Understanding the Windows container platform
To run Windows containers, you need a Windows host and a supported container runtime. For Windows containers, the available ones are containerd, Moby, and Mirantis. Mirantis Container Runtime (MCR) is based on the Docker Enterprise Edition and provides the same functionality as the product formerly called Docker Community Edition (CE). Today, Docker provides Docker Desktop for free on specific scenarios. Both the MCR and Docker are based on an Open-Source project called Moby.
Under the hood, Moby can use either the Docker Runtime (dockerd) or containerd. Containerd is also an Open-Source project that serves as container runtime that can be used on Windows or Linux and be called by Docker, Kubernetes, etc. As an industry, containerd is being widely adopted as the preferred container runtime.
When you interact with containers, you use either a Command-Line Interface (CLI) or a Graphical User Interface (GUI). For example, Docker Desktop provides both a CLI and GUI. Moby provides a CLI only. The CLI or GUI then interacts with the container runtime, such as dockerd or containerd. The container runtime will in turn send the command to the Operating System.
On Windows client (Windows 10 or Windows 11) you can install Docker Desktop. Docker Desktop will install all the required components in the Operating System, including Windows Subsystem for Linux (for Linux containers). You can then use either the GUI or the CLI to run either Linux containers or Windows containers. However, Windows client can run containers for development and testing only. For production workloads, you can use Windows Server. On Windows Server you can install either Moby, MCR or another supported tool for running with containerd.
Windows container architecture
When troubleshooting a Windows container environment, it's important to keep in mind the different levels of interactions that take place from when you specify a command (that is: start a container) from the GUI or CLI all the way down to the Operating System.
Host Compute Service (HCS)
HCS is a management service, which acts as a layer of abstraction above the low-level functionality. The HCS is a stable API that the runtime (Docker, containerd) can build upon, and it's also easier to use. Making a Windows container with the HCS is just a single API call. Making a Hyper-V Container instead just means to add a flag when calling into the API.

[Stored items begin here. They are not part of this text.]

/-! ### `emit` -/

@[simp] theorem emit_argX (d : Level) (b : Byte) (more : Bool) : (emit d b more s).argX = s.argX := by rw [emit_eq]
@[simp] theorem emit_argY (d : Level) (b : Byte) (more : Bool) : (emit d b more s).argY = s.argY := by rw [emit_eq]
@[simp] theorem emit_result (d : Level) (b : Byte) (more : Bool) : (emit d b more s).result = s.result := by rw [emit_eq]
@[simp] theorem emit_mem (d : Level) (b : Byte) (more : Bool) : (emit d b more s).mem = s.mem := by rw [emit_eq]
@[simp] theorem emit_state (d : Level) (b : Byte) (more : Bool) : (emit d b more s).state = s.state := by rw [emit_eq]
@[simp] theorem emit_run (d : Level) (b : Byte) (more : Bool) : (emit d b more s).run = s.run := by rw [emit_eq]
@[simp] theorem emit_pc (d : Level) (b : Byte) (more : Bool) : (emit d b more s).pc = s.pc := by rw [emit_eq]
@[simp] theorem emit_sub (d : Level) (b : Byte) (more : Bool) : (emit d b more s).sub = s.sub := by rw [emit_eq]
@[simp] theorem emit_bw (d : Level) (b : Byte) (more : Bool) : (emit d b more s).bw = s.bw := by rw [emit_eq]
@[simp] theorem emit_wait (d : Level) (b : Byte) (more : Bool) : (emit d b more s).wait = s.wait := by rw [emit_eq]
@[simp] theorem emit_toHwrst (d : Level) (b : Byte) (more : Bool) : (emit d b more s).toHwrst = s.toHwrst := by rw [emit_eq]
@[simp] theorem emit_toSwrst (d : Level) (b : Byte) (more : Bool) : (emit d b more s).toSwrst = s.toSwrst := by rw [emit_eq]
@[simp] theorem emit_toAct (d : Level) (b : Byte) (more : Bool) : (emit d b more s).toAct = s.toAct := by rw [emit_eq]
@[simp] theorem emit_rejected (d : Level) (b : Byte) (more : Bool) : (emit d b more s).rejected = s.rejected := by rw [emit_eq]
@[simp] theorem emit_illegal (d : Level) (b : Byte) (more : Bool) : (emit d b more s).illegal = s.illegal := by rw [emit_eq]
@[simp] theorem emit_csN (d : Level) (b : Byte) (more : Bool) : (emit d b more s).csN = (!(s.cfg.batchData && d && more)) := by rw [emit_eq]
@[simp] theorem emit_dc (d : Level) (b : Byte) (more : Bool) : (emit d b more s).dc = d := by rw [emit_eq]
@[simp] theorem emit_rstN (d : Level) (b : Byte) (more : Bool) : (emit d b more s).rstN = s.rstN := by rw [emit_eq]
@[simp] theorem emit_sclk (d : Level) (b : Byte) (more : Bool) : (emit d b more s).sclk = false := by rw [emit_eq]
@[simp] theorem emit_din (d : Level) (b : Byte) (more : Bool) : (emit d b more s).din = b.getLsbD 0 := by rw [emit_eq]
@[simp] theorem emit_cfg (d : Level) (b : Byte) (more : Bool) : (emit d b more s).cfg = s.cfg := by rw [emit_eq]
@[simp] theorem emit_trace (d : Level) (b : Byte) (more : Bool) : (emit d b more s).trace = .frame d b :: s.trace := by rw [emit_eq]
@[simp] theorem emit_readData (d : Level) (b : Byte) (more : Bool) : (emit d b more s).readData = s.readData := by rw [emit_eq]
@[simp] theorem emit_turns (d : Level) (b : Byte) (more : Bool) : (emit d b more s).turns = s.turns := by rw [emit_eq]
@[simp] theorem emit_busyIn (d : Level) (b : Byte) (more : Bool) : (emit d b more s).busyIn = s.busyIn := by rw [emit_eq]
@[simp] theorem emit_draws (d : Level) (b : Byte) (more : Bool) : (emit d b more s).draws = s.draws := by rw [emit_eq]

/-! ### `sampleBusy` -/

@[simp] theorem sampleBusy_argX : ((sampleBusy s).2).argX = s.argX := by unfold sampleBusy; split <;> simp_all
@[simp] theorem sampleBusy_argY : ((sampleBusy s).2).argY = s.argY := by unfold sampleBusy; split <;> simp_all
@[simp] theorem sampleBusy_result : ((sampleBusy s).2).result = s.result := by unfold sampleBusy; split <;> simp_all
@[simp] theorem sampleBusy_mem : ((sampleBusy s).2).mem = s.mem := by unfold sampleBusy; split <;> simp_all
@[simp] theorem sampleBusy_state : ((sampleBusy s).2).state = s.state := by unfold sampleBusy; split <;> simp_all
@[simp] theorem sampleBusy_run : ((sampleBusy s).2).run = s.run := by unfold sampleBusy; split <;> simp_all
@[simp] theorem sampleBusy_pc : ((sampleBusy s).2).pc = s.pc := by unfold sampleBusy; split <;> simp_all
@[simp] theorem sampleBusy_sub : ((sampleBusy s).2).sub = s.sub := by unfold sampleBusy; split <;> simp_all
@[simp] theorem sampleBusy_bw : ((sampleBusy s).2).bw = s.bw := by unfold sampleBusy; split <;> simp_all
@[simp] theorem sampleBusy_wait : ((sampleBusy s).2).wait = s.wait := by unfold sampleBusy; split <;> simp_all
@[simp] theorem sampleBusy_toHwrst : ((sampleBusy s).2).toHwrst = s.toHwrst := by unfold sampleBusy; split <;> simp_all
@[simp] theorem sampleBusy_toSwrst : ((sampleBusy s).2).toSwrst = s.toSwrst := by unfold sampleBusy; split <;> simp_all
@[simp] theorem sampleBusy_toAct : ((sampleBusy s).2).toAct = s.toAct := by unfold sampleBusy; split <;> simp_all
@[simp] theorem sampleBusy_rejected : ((sampleBusy s).2).rejected = s.rejected := by unfold sampleBusy; split <;> simp_all
@[simp] theorem sampleBusy_illegal : ((sampleBusy s).2).illegal = s.illegal := by unfold sampleBusy; split <;> simp_all
@[simp] theorem sampleBusy_csN : ((sampleBusy s).2).csN = s.csN := by unfold sampleBusy; split <;> simp_all
@[simp] theorem sampleBusy_dc : ((sampleBusy s).2).dc = s.dc := by unfold sampleBusy; split <;> simp_all
@[simp] theorem sampleBusy_rstN : ((sampleBusy s).2).rstN = s.rstN := by unfold sampleBusy; split <;> simp_all
@[simp] theorem sampleBusy_sclk : ((sampleBusy s).2).sclk = s.sclk := by unfold sampleBusy; split <;> simp_all
@[simp] theorem sampleBusy_din : ((sampleBusy s).2).din = s.din := by unfold sampleBusy; split <;> simp_all
@[simp] theorem sampleBusy_cfg : ((sampleBusy s).2).cfg = s.cfg := by unfold sampleBusy; split <;> simp_all
@[simp] theorem sampleBusy_trace : ((sampleBusy s).2).trace = s.trace := by unfold sampleBusy; split <;> simp_all
@[simp] theorem sampleBusy_readData : ((sampleBusy s).2).readData = s.readData := by unfold sampleBusy; split <;> simp_all
@[simp] theorem sampleBusy_turns : ((sampleBusy s).2).turns = s.turns := by unfold sampleBusy; split <;> simp_all
@[simp] theorem sampleBusy_busyIn : ((sampleBusy s).2).busyIn = s.busyIn.tail := by unfold sampleBusy; split <;> simp_all

/-! ### `enter` -/

@[simp] theorem enter_argX (e : Fin 21) : (enter e s).argX = s.argX := rfl
@[simp] theorem enter_argY (e : Fin 21) : (enter e s).argY = s.argY := rfl
@[simp] theorem enter_result (e : Fin 21) : (enter e s).result = s.result := rfl
@[simp] theorem enter_mem (e : Fin 21) : (enter e s).mem = s.mem := rfl
@[simp] theorem enter_state (e : Fin 21) : (enter e s).state = entryState e := rfl
@[simp] theorem enter_run (e : Fin 21) : (enter e s).run = (if entryOf e = .fin then false else s.run) := rfl
@[simp] theorem enter_pc (e : Fin 21) : (enter e s).pc = e := rfl
@[simp] theorem enter_sub (e : Fin 21) : (enter e s).sub = 0 := rfl
@[simp] theorem enter_bw (e : Fin 21) : (enter e s).bw = (if 0 < s.cfg.tBusySettle then .settle else .sample) := rfl
@[simp] theorem enter_wait (e : Fin 21) : (enter e s).wait = 0 := rfl
@[simp] theorem enter_toHwrst (e : Fin 21) : (enter e s).toHwrst = s.toHwrst := rfl
@[simp] theorem enter_toSwrst (e : Fin 21) : (enter e s).toSwrst = s.toSwrst := rfl
@[simp] theorem enter_toAct (e : Fin 21) : (enter e s).toAct = s.toAct := rfl
@[simp] theorem enter_rejected (e : Fin 21) : (enter e s).rejected = s.rejected := rfl
@[simp] theorem enter_illegal (e : Fin 21) : (enter e s).illegal = s.illegal := rfl
@[simp] theorem enter_csN (e : Fin 21) : (enter e s).csN = s.csN := rfl
@[simp] theorem enter_dc (e : Fin 21) : (enter e s).dc = s.dc := rfl
@[simp] theorem enter_rstN (e : Fin 21) : (enter e s).rstN = s.rstN := rfl
@[simp] theorem enter_sclk (e : Fin 21) : (enter e s).sclk = s.sclk := rfl
@[simp] theorem enter_din (e : Fin 21) : (enter e s).din = s.din := rfl
@[simp] theorem enter_cfg (e : Fin 21) : (enter e s).cfg = s.cfg := rfl
@[simp] theorem enter_trace (e : Fin 21) : (enter e s).trace = s.trace := rfl
@[simp] theorem enter_readData (e : Fin 21) : (enter e s).readData = s.readData := rfl
@[simp] theorem enter_turns (e : Fin 21) : (enter e s).turns = s.turns := rfl
@[simp] theorem enter_busyIn (e : Fin 21) : (enter e s).busyIn = s.busyIn := rfl
@[simp] theorem enter_draws (e : Fin 21) : (enter e s).draws = s.draws := rfl

/-! ### `complete` -/

@[simp] theorem complete_argX : (complete s).argX = s.argX := rfl
@[simp] theorem complete_argY : (complete s).argY = s.argY := rfl
@[simp] theorem complete_result : (complete s).result = s.result := rfl
@[simp] theorem complete_mem : (complete s).mem = s.mem := rfl
@[simp] theorem complete_state : (complete s).state = entryState (nextEntry s.pc) := rfl
@[simp] theorem complete_run : (complete s).run = (if entryOf (nextEntry s.pc) = .fin then false else s.run) := rfl
@[simp] theorem complete_pc : (complete s).pc = nextEntry s.pc := rfl
@[simp] theorem complete_sub : (complete s).sub = 0 := rfl
@[simp] theorem complete_bw : (complete s).bw = (if 0 < s.cfg.tBusySettle then .settle else .sample) := rfl
@[simp] theorem complete_wait : (complete s).wait = 0 := rfl
@[simp] theorem complete_toHwrst : (complete s).toHwrst = s.toHwrst := rfl
@[simp] theorem complete_toSwrst : (complete s).toSwrst = s.toSwrst := rfl
@[simp] theorem complete_toAct : (complete s).toAct = s.toAct := rfl
@[simp] theorem complete_rejected : (complete s).rejected = s.rejected := rfl
@[simp] theorem complete_illegal : (complete s).illegal = s.illegal := rfl
@[simp] theorem complete_csN : (complete s).csN = s.csN := rfl
@[simp] theorem complete_dc : (complete s).dc = s.dc := rfl
@[simp] theorem complete_rstN : (complete s).rstN = s.rstN := rfl
@[simp] theorem complete_sclk : (complete s).sclk = s.sclk := rfl
@[simp] theorem complete_din : (complete s).din = s.din := rfl
@[simp] theorem complete_cfg : (complete s).cfg = s.cfg := rfl
@[simp] theorem complete_trace : (complete s).trace = s.trace := rfl
@[simp] theorem complete_readData : (complete s).readData = s.readData := rfl
@[simp] theorem complete_turns : (complete s).turns = s.turns := rfl
@[simp] theorem complete_busyIn : (complete s).busyIn = s.busyIn := rfl
@[simp] theorem complete_draws : (complete s).draws = s.draws := rfl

Host Networking Service (HNS)
HNS is the management service for container networking. It works similarly to HCS. HNS responsibilities include creating the network (Hyper-V virtual switch), network namespaces, assigns IP, DNS rules to the created endpoint.
In the image above, you can see a diagram of the operation calls from a Kubernetes environment. We'll cover Kubernetes in a later section, but for now, it's important to understand what happens under the hood when a Windows container is created:
- User applies Kubernetes deployment manifest (yaml) with kubectl.
- Kubernetes scheduler assigns the deployment to a node.
- Kubelet (Kubernetes agent running on all nodes) sees the pending container and calls the runtime to create the container.
- The runtime will call the lower-level APIs to HCS and HNS to actually create the container and its network. This applies for both Docker and containerd, although the Docker container runtime is being deprecated from the Kubernetes platform.
- Container is started and the application inside of it starts as well.
Points of failure could appear at the container, runtime, HCS/HNS, and kubelet level. If you're troubleshooting a Windows container environment, here are some general troubleshooting steps you can follow:
- Check container or application logs.
- Check for host OS and container runtime logs.
- Restart the runtime.
- Prune all resources.
- Make sure you're using the latest version. Upgrade to it if it's not the case.
- Reset to defaults, or fresh install of the runtime.